» **GIVEN INFORMATION**
=== Begin Enclosure ===

-- ==== Sys2Proof/Tests/Witnesses.lean ====
section
/-! SUPPORT. For every statement with hypotheses, concrete states and operands that meet all of them together; where a statement has
several clauses over one input, a witness for each at a boundary. -/

namespace Sys2Proof.Tests

open Sys2Proof Sys2Proof.Machine

/-- The three-symbol input of O4, "abcc", and its table T6. -/
def abcc : List Byte := [0x61, 0x62, 0x63, 0x63]
/-- T6. -/
def tableT6 : FreqTable := [(0x61, 1), (0x62, 1), (0x63, 2)]
/-- The blob of O1, "AB". -/
def blobAB : List Byte := [0, 2] ++ entry 0x41 1 ++ entry 0x42 1 ++ [0x40]

theorem witness_DecodeReadsExactlyTheEncodings : decode ([0x61] ++ [0xFF]) = .ok (.orDecompress, [0xFF]) := by decide

theorem witness_StepRunsTheDecodedInstruction :
    ∃ (s : State) (c : HostCommand) (rest : List HostCommand) (i : Instr),
      s.pending = c :: rest ∧ c.argIn.length ≤ 2 ^ 64 - 1 ∧ decode [c.cmd] = .ok (i, []) :=
  ⟨{ State.reset with pending := [hostCommand .brLoad [0xA5], hostCommand .brRbit []] },
    hostCommand .brLoad [0xA5], [hostCommand .brRbit []], .brLoad, rfl, by decide, by decide⟩

theorem witness_StepWaitsForACommand :
    (∃ s : State, s.pending = []) ∧
    (∃ (s : State) (c : HostCommand) (rest : List HostCommand), s.pending = c :: rest ∧ 2 ^ 64 - 1 < c.argIn.length) := by
  refine ⟨⟨State.reset, rfl⟩,
    ⟨{ State.reset with pending := [⟨0x30, 0, List.replicate (2 ^ 64) 0⟩] }, ⟨0x30, 0, List.replicate (2 ^ 64) 0⟩, [], rfl, ?_⟩⟩
  show 2 ^ 64 - 1 < (List.replicate (2 ^ 64) (0 : Byte)).length
  rw [List.length_replicate]
  decide

theorem witness_PlacedWordIsRunNext : decodeTableWord 8 0x61 = some .orDecompress ∧ decodeTableWord 8 0x00 = some .reset := by
  decide

theorem witness_IllegalCommandChangesOnlyTheFaultRecord :
    ∃ (s : State) (c : HostCommand) (rest : List HostCommand),
      s.pending = c :: rest ∧ c.argIn.length ≤ 2 ^ 64 - 1 ∧ s.status ≠ .failed ∧
      decode [c.cmd] = .error (.illegalCommand c.cmd) :=
  ⟨{ State.reset with pending := [⟨0x62, 0, []⟩] }, ⟨0x62, 0, []⟩, [], rfl, by decide, by decide, by decide⟩

theorem witness_FailedStatusRefusesCommands :
    ∃ (s : State) (c : HostCommand) (rest : List HostCommand),
      s.status = .failed ∧ s.pending = c :: rest ∧ c.argIn.length ≤ 2 ^ 64 - 1 ∧
      c.cmd ≠ 0x00 ∧ c.cmd ≠ 0x60 ∧ c.cmd ≠ 0x61 :=
  ⟨{ failedState with pending := [⟨0x7F, 0, []⟩] }, ⟨0x7F, 0, []⟩, [], rfl, rfl, by decide, by decide, by decide, by decide⟩

theorem witness_OperationsEndExceptForThreeReasons :
    exec .bwGet failedState = .refused .failedStatus ∧
    exec .ftBuild { given abcc with params := { maxInputLen := 3, outLimit := none, tieRanks := [] } } = .refused .inputTooLong ∧
    exec .orDecompress { given blobAB with params := { maxInputLen := 99, outLimit := some 1, tieRanks := [] } } =
      .refused .outputTooLong := ⟨rfl, rfl, rfl⟩

theorem witness_ErrorsComeOnlyFromTheirOperations :
    (after (exec .reset failedState)).status = .idle ∧ (after (exec .bwFlush State.reset)).status = .done ∧
    (after (exec .orCompress State.reset)).err = 1 ∧ (after (exec .ftUnpack (reading [0]))).err = 2 ∧
    (after (exec .orDecompress (given [0, 1]))).err = 3 ∧
    65535 < distinct (List.replicate 65536 ((0 : Byte), 0)) := by
  refine ⟨rfl, rfl, rfl, rfl, rfl, ?_⟩
  show 65535 < (List.replicate 65536 ((0 : Byte), 0)).length
  rw [List.length_replicate]
  decide

theorem witness_WriteBitAccumulatesOrAppends :
    (∃ s : State, s.status ≠ .failed ∧ WriterOk s.bw ∧ s.bw.wcnt = 7) ∧
    (∃ s : State, s.status ≠ .failed ∧ WriterOk s.bw ∧ s.bw.wcnt = 6) :=
  ⟨⟨{ State.reset with bw := { wbuf := [], wacc := 127, wcnt := 7 } }, by decide, by decide, by decide⟩,
    ⟨{ State.reset with bw := { wbuf := [], wacc := 63, wcnt := 6 } }, by decide, by decide, by decide⟩⟩

theorem witness_WriterLawForBitSequences : State.reset.status ≠ .failed ∧ WriterOk State.reset.bw ∧ State.reset.bw.wcnt = 0 := by
  decide

theorem witness_not_failed : State.reset.status ≠ .failed := by decide

theorem witness_FlushPadsAndIsIdempotent :
    (∃ s : State, s.status ≠ .failed ∧ WriterOk s.bw ∧ s.bw.wcnt = 1) ∧
    (∃ s : State, s.status ≠ .failed ∧ WriterOk s.bw ∧ s.bw.wcnt = 0) :=
  ⟨⟨{ State.reset with bw := { wbuf := [0xFF], wacc := 1, wcnt := 1 } }, by decide, by decide, by decide⟩,
    ⟨State.reset, by decide, by decide, by decide⟩⟩

theorem witness_WrittenBitsReadOutAsPackBits : State.reset.status ≠ .failed ∧ State.reset.bw = Writer.empty := by decide

theorem witness_ReadBitServesLoadsOrEnds :
    (∃ s : State, s.status ≠ .failed ∧ s.br.rcnt = 1) ∧
    (∃ (s : State) (c : Byte), s.status ≠ .failed ∧ s.br.rcnt = 0 ∧ s.br.rdata[s.br.rpos]? = some c) ∧
    (∃ s : State, s.status ≠ .failed ∧ s.br.rcnt = 0 ∧ s.br.rdata.length ≤ s.br.rpos) :=
  ⟨⟨{ State.reset with br := { rdata := [0xA5], rpos := 1, rcur := 0xA5, rcnt := 1 } }, by decide, by decide⟩,
    ⟨reading [0xA5], 0xA5, by decide, by decide, by decide⟩, ⟨State.reset, by decide, by decide, by decide⟩⟩

theorem witness_ReadBytesTakesWhatRemains :
    ∃ s : State, s.status ≠ .failed ∧ ReaderOk s.br ∧ s.argLen = 5 ∧ s.br.rcnt = 7 :=
  ⟨{ State.reset with argLen := 5, br := { rdata := [1, 2, 3], rpos := 1, rcur := 1, rcnt := 7 } },
    by decide, by decide, by decide, by decide⟩

theorem witness_BitOrderIsSymmetric :
    ∃ (s : State) (M : List Byte), s.status ≠ .failed ∧ s.bw = Writer.empty ∧ s.argIn = M ∧ M.length < 2 ^ 64 :=
  ⟨given [0, 2], [0, 2], by decide, by decide, by decide, by decide⟩

theorem witness_BuildCountsEverySymbol :
    ∃ s : State, s.status ≠ .failed ∧ s.argIn.length ≤ s.params.maxInputLen ∧ s.argIn = abcc :=
  ⟨given abcc, by decide, by decide, rfl⟩

theorem witness_OverlongInputIsRefused :
    ∃ s : State, s.params.maxInputLen < s.argIn.length ∧ s.status ≠ .failed :=
  ⟨{ given abcc with params := { maxInputLen := 3, outLimit := none, tieRanks := [] } }, by decide, by decide⟩

theorem witness_PackWritesCountAndEntries :
    ∃ (s : State) (e : Byte × Nat), s.status ≠ .failed ∧ FreqOk s.ft ∧ s.ft[2]? = some e :=
  ⟨{ State.reset with ft := tableT6 }, (0x63, 2), by decide, by decide, by decide⟩

theorem witness_UnpackReadsTheWholeTableOrFails :
    (∃ s : State, s.status ≠ .failed ∧ ReaderOk s.br ∧ (s.br.rdata.drop s.br.rpos).length = 1) ∧
    (∃ s : State, s.status ≠ .failed ∧ ReaderOk s.br ∧
      (s.br.rdata.drop s.br.rpos).length = 1 + 9 * beValue ((s.br.rdata.drop s.br.rpos).take 2)) ∧
    (∃ s : State, s.status ≠ .failed ∧ ReaderOk s.br ∧
      (s.br.rdata.drop s.br.rpos).length = 2 + 9 * beValue ((s.br.rdata.drop s.br.rpos).take 2)) :=
  ⟨⟨reading [0], by decide, by decide, by decide⟩,
    ⟨reading [0, 1, 0x41, 0, 0, 0, 0, 0, 0, 0], by decide, by decide, by decide⟩,
    ⟨reading ([0, 1] ++ entry 0x41 10), by decide, by decide, by decide⟩⟩

theorem witness_UnpackOfPackIsTheTable :
    (∃ s : State, s.status ≠ .failed ∧ FreqOk s.ft ∧ s.ft = [(0x41, 0), (0xFF, 2 ^ 64 - 1)]) :=
  ⟨{ State.reset with ft := [(0x41, 0), (0xFF, 2 ^ 64 - 1)] }, by decide, by decide, rfl⟩

theorem witness_EntryOrderDoesNotMatter :
    ∃ (s u : State) (E F : List (Byte × Nat)), s.status ≠ .failed ∧ u.status ≠ .failed ∧ E.length < 65536 ∧
      (E.map Prod.fst).Nodup ∧ List.Perm E F ∧
      s.br = loadReader (countBytes E.length ++ E.flatMap fun e => entryBytes e.1 e.2) ∧
      u.br = loadReader (countBytes F.length ++ F.flatMap fun e => entryBytes e.1 e.2) ∧ E ≠ F :=
  ⟨reading (countBytes 2 ++ [(0x41, 1), (0x42, 1)].flatMap fun e => entryBytes e.1 e.2),
    reading (countBytes 2 ++ [(0x42, 1), (0x41, 1)].flatMap fun e => entryBytes e.1 e.2),
    [(0x41, 1), (0x42, 1)], [(0x42, 1), (0x41, 1)],
    by decide, by decide, by decide, by decide, by decide, rfl, rfl, by decide⟩

theorem witness_TreeBuildGivesAFullBinaryTree :
    (∃ s : State, s.status ≠ .failed ∧ FreqOk s.ft ∧ distinct s.ft = 3) ∧
    (∃ s : State, s.status ≠ .failed ∧ FreqOk s.ft ∧ distinct s.ft = 1) ∧
    (∃ s : State, s.status ≠ .failed ∧ FreqOk s.ft ∧ distinct s.ft = 0) :=
  ⟨⟨{ State.reset with ft := tableT6 }, by decide, by decide, by decide⟩,
    ⟨{ State.reset with ft := [(0x41, 10)] }, by decide, by decide, by decide⟩, ⟨State.reset, by decide, by decide, by decide⟩⟩

/-- A TIE_ORDER that is not the default: among the equal weights of T6, 62 before 61. -/
def ranksT6 : Config.TieRanks := [(tableT6, List.replicate 0x61 0 ++ [1])]

theorem witness_PopLeastReturnsTheLeast :
    popLeast (tieOrderFor [] tableT6) (tableT6.map leafNode) [2, 1, 0] = some (0, [2, 1]) ∧
    popLeast (tieOrderFor ranksT6 tableT6) (tableT6.map leafNode) [2, 1, 0] = some (1, [2, 0]) := by decide +kernel

theorem witness_LeftChildIsTheLesser :
    FreqOk tableT6 ∧ 4 < ncount (buildTree (tieOrderFor [] tableT6) tableT6) ∧
    (nodeAt (buildTree (tieOrderFor [] tableT6) tableT6).nodes 4).leaf = false ∧
    3 < ncount (buildTree (tieOrderFor ranksT6 tableT6) tableT6) ∧
    (nodeAt (buildTree (tieOrderFor ranksT6 tableT6) tableT6).nodes 3).leaf = false := by decide +kernel

theorem witness_TwoKeysGetCodesByCount :
    (∃ s : State, s.status ≠ .failed ∧ (0x41 : Byte).toNat < (0x42 : Byte).toNat ∧ s.ft = [(0x41, 1), (0x42, 1)] ∧
      s.params.tieRanks = []) ∧
    (∃ s : State, s.status ≠ .failed ∧ (0x41 : Byte).toNat < (0x42 : Byte).toNat ∧ s.ft = [(0x41, 1), (0x42, 2)]) ∧
    (∃ s : State, s.status ≠ .failed ∧ (0x41 : Byte).toNat < (0x42 : Byte).toNat ∧ s.ft = [(0x41, 2), (0x42, 1)]) :=
  ⟨⟨{ State.reset with ft := [(0x41, 1), (0x42, 1)] }, by decide, by decide, rfl, rfl⟩,
    ⟨{ State.reset with ft := [(0x41, 1), (0x42, 2)] }, by decide, by decide, rfl⟩,
    ⟨{ State.reset with ft := [(0x41, 2), (0x42, 1)] }, by decide, by decide, rfl⟩⟩

theorem tree_of_T6_ok : TreeOk (buildTree defaultOrder tableT6) := by
  refine ⟨by decide +kernel, by decide +kernel, by decide +kernel, by decide +kernel, ?_⟩
  intro _
  exact ⟨by decide +kernel, by decide +kernel⟩

theorem tree_of_one_key_ok : TreeOk (buildTree defaultOrder [(0x41, 10)]) := by
  refine ⟨by decide +kernel, by decide +kernel, by decide +kernel, by decide +kernel, ?_⟩
  intro _
  exact ⟨by decide +kernel, by decide +kernel⟩

theorem absent_tree_ok : TreeOk TreeUnit.empty := by
  refine ⟨rfl, by decide, by decide, fun _ => rfl, ?_⟩
  intro h
  exact absurd h (by decide)

theorem witness_DerivedCodesAreTheLeafPaths :
    (∃ s : State, s.status ≠ .failed ∧ TreeOk s.tb ∧ s.tb.present = false) ∧
    (∃ s : State, s.status ≠ .failed ∧ TreeOk s.tb ∧ s.tb.present = true ∧ (nodeAt s.tb.nodes s.tb.root).leaf = true) ∧
    (∃ s : State, s.status ≠ .failed ∧ TreeOk s.tb ∧ s.tb.present = true ∧ (nodeAt s.tb.nodes s.tb.root).leaf = false) :=
  ⟨⟨State.reset, by decide, absent_tree_ok, rfl⟩,
    ⟨{ State.reset with tb := buildTree defaultOrder [(0x41, 10)] }, by decide, tree_of_one_key_ok, by decide, by decide⟩,
    ⟨{ State.reset with tb := buildTree defaultOrder tableT6 }, by decide, tree_of_T6_ok, by decide +kernel, by decide +kernel⟩⟩

theorem witness_TreeCodesAreACompletePrefixCode :
    (FreqOk tableT6 ∧ 2 ≤ distinct tableT6) ∧ (∃ e, FreqOk [e] ∧ e = ((0x41 : Byte), 10)) :=
  ⟨by decide, (0x41, 10), by decide, rfl⟩

theorem witness_BuiltTreeHasLeastCost :
    RefinesWeight defaultOrder ∧ FreqOk tableT6 ∧ 2 ≤ distinct tableT6 ∧
    List.Perm (SymTree.node (.leaf 0x63) (.node (.leaf 0x61) (.leaf 0x62))).leaves (tableT6.map Prod.fst) := by
  refine ⟨fun x y h => ?_, by decide, by decide, by decide⟩
  simp only [defaultOrder, Bool.or_eq_true, decide_eq_true_eq, Bool.or_eq_false_iff, Bool.and_eq_false_iff, decide_eq_false_iff_not]
  omega

theorem witness_statistics_clauses :
    (∃ s : State, s.status ≠ .failed ∧ total s.ft = 0) ∧
    (∃ s : State, s.status ≠ .failed ∧ 0 < total s.ft ∧ codedBits s.ft s.ct ≠ 0) :=
  ⟨⟨State.reset, by decide, by decide⟩,
    ⟨{ State.reset with ft := [(0x41, 1), (0x42, 1)], ct := [(0x41, [false])] }, by decide, by decide, by decide⟩⟩

theorem witness_EntropyIsAtMostAverageLength :
    ∃ s : State, s.status ≠ .failed ∧ FreqOk s.ft ∧ 2 ≤ distinct s.ft ∧ (∀ e ∈ s.ft, 0 < e.2) ∧
      s.ct = deriveCodes (buildTree defaultOrder s.ft) :=
  ⟨{ State.reset with ft := tableT6, ct := deriveCodes (buildTree defaultOrder tableT6) },
    by decide, by decide, by decide, by decide, rfl⟩

theorem witness_EmptyInputFails : (given []).argIn = [] ∧ failedState.argIn = [] := by decide

theorem witness_CompressOfOneSymbol :
    ∃ (s : State) (b : Byte) (n : Nat),
      s.argIn = List.replicate (n + 1) b ∧ n + 1 ≤ s.params.maxInputLen ∧ n + 1 < 2 ^ 64 :=
  ⟨given (List.replicate 10 0x41), 0x41, 9, rfl, by decide, by decide⟩

theorem witness_CompressOfSeveralSymbols :
    2 ≤ distinct (buildTable (given abcc).argIn) ∧ (given abcc).argIn.length ≤ (given abcc).params.maxInputLen := by decide

theorem witness_CompressEqualsTheCommandSequence :
    abcc ≠ [] ∧ abcc.length ≤ State.reset.params.maxInputLen ∧ abcc.length ≤ maxArgIn ∧
    2 ≤ distinct (buildTable abcc) ∧ distinct (buildTable [0x41]) = 1 := by decide

theorem witness_UnreadableMetadataFails :
    (∃ s : State, s.argIn ≠ [] ∧ s.argIn.length = 1) ∧
    (∃ s : State, s.argIn ≠ [] ∧ 2 ≤ s.argIn.length ∧ s.argIn.length + 1 = 2 + 9 * beValue (s.argIn.take 2)) :=
  ⟨⟨given [0], by decide, by decide⟩, ⟨given [0, 1, 0x41, 0, 0, 0, 0, 0, 0, 0], by decide, by decide, by decide⟩⟩

theorem witness_DecompressOfOneKeyRepeatsIt :
    ∃ (s u : State) (b : Byte) (c n : Nat) (r : Reader),
      s.argIn ≠ [] ∧ unpackTable (loadReader s.argIn) = .ok ([(b, c)], n, r) ∧ s.params.outLimit = none ∧
      u.argIn = s.argIn ∧ u.params.outLimit = some 2 ∧ 2 < c :=
  ⟨given ([0, 1] ++ entry 0x41 3), { given ([0, 1] ++ entry 0x41 3) with params := { maxInputLen := 9, outLimit := some 2, tieRanks := [] } },
    0x41, 3, 11, { rdata := [0, 1] ++ entry 0x41 3, rpos := 11, rcur := 0, rcnt := 0 },
    by decide, by rfl, rfl, rfl, rfl, by decide⟩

=== End Enclosure ===

» **WHAT THE EXERCISE ASKS**
All that is wanted is a faithful reproduction of the line above with "(after (exec .orDecompress", the line with "[0xA5], 0xA5, by", and every line in between.

» **ANSWER SPACE**
    (after (exec .orDecompress (given [0, 1]))).err = 3 ∧
    65535 < distinct (List.replicate 65536 ((0 : Byte), 0)) := by
  refine ⟨rfl, rfl, rfl, rfl, rfl, ?_⟩
  show 65535 < (List.replicate 65536 ((0 : Byte), 0)).length
  rw [List.length_replicate]
  decide

theorem witness_WriteBitAccumulatesOrAppends :
    (∃ s : State, s.status ≠ .failed ∧ WriterOk s.bw ∧ s.bw.wcnt = 7) ∧
    (∃ s : State, s.status ≠ .failed ∧ WriterOk s.bw ∧ s.bw.wcnt = 6) :=
  ⟨⟨{ State.reset with bw := { wbuf := [], wacc := 127, wcnt := 7 } }, by decide, by decide, by decide⟩,
    ⟨{ State.reset with bw := { wbuf := [], wacc := 63, wcnt := 6 } }, by decide, by decide, by decide⟩⟩

theorem witness_WriterLawForBitSequences : State.reset.status ≠ .failed ∧ WriterOk State.reset.bw ∧ State.reset.bw.wcnt = 0 := by
  decide

theorem witness_not_failed : State.reset.status ≠ .failed := by decide

theorem witness_FlushPadsAndIsIdempotent :
    (∃ s : State, s.status ≠ .failed ∧ WriterOk s.bw ∧ s.bw.wcnt = 1) ∧
    (∃ s : State, s.status ≠ .failed ∧ WriterOk s.bw ∧ s.bw.wcnt = 0) :=
  ⟨⟨{ State.reset with bw := { wbuf := [0xFF], wacc := 1, wcnt := 1 } }, by decide, by decide, by decide⟩,
    ⟨State.reset, by decide, by decide, by decide⟩⟩

theorem witness_WrittenBitsReadOutAsPackBits : State.reset.status ≠ .failed ∧ State.reset.bw = Writer.empty := by decide

theorem witness_ReadBitServesLoadsOrEnds :
    (∃ s : State, s.status ≠ .failed ∧ s.br.rcnt = 1) ∧
    (∃ (s : State) (c : Byte), s.status ≠ .failed ∧ s.br.rcnt = 0 ∧ s.br.rdata[s.br.rpos]? = some c) ∧
    (∃ s : State, s.status ≠ .failed ∧ s.br.rcnt = 0 ∧ s.br.rdata.length ≤ s.br.rpos) :=
  ⟨⟨{ State.reset with br := { rdata := [0xA5], rpos := 1, rcur := 0xA5, rcnt := 1 } }, by decide, by decide⟩,
    ⟨reading [0xA5], 0xA5, by decide, by decide, by decide⟩, ⟨State.reset, by decide, by decide, by decide⟩⟩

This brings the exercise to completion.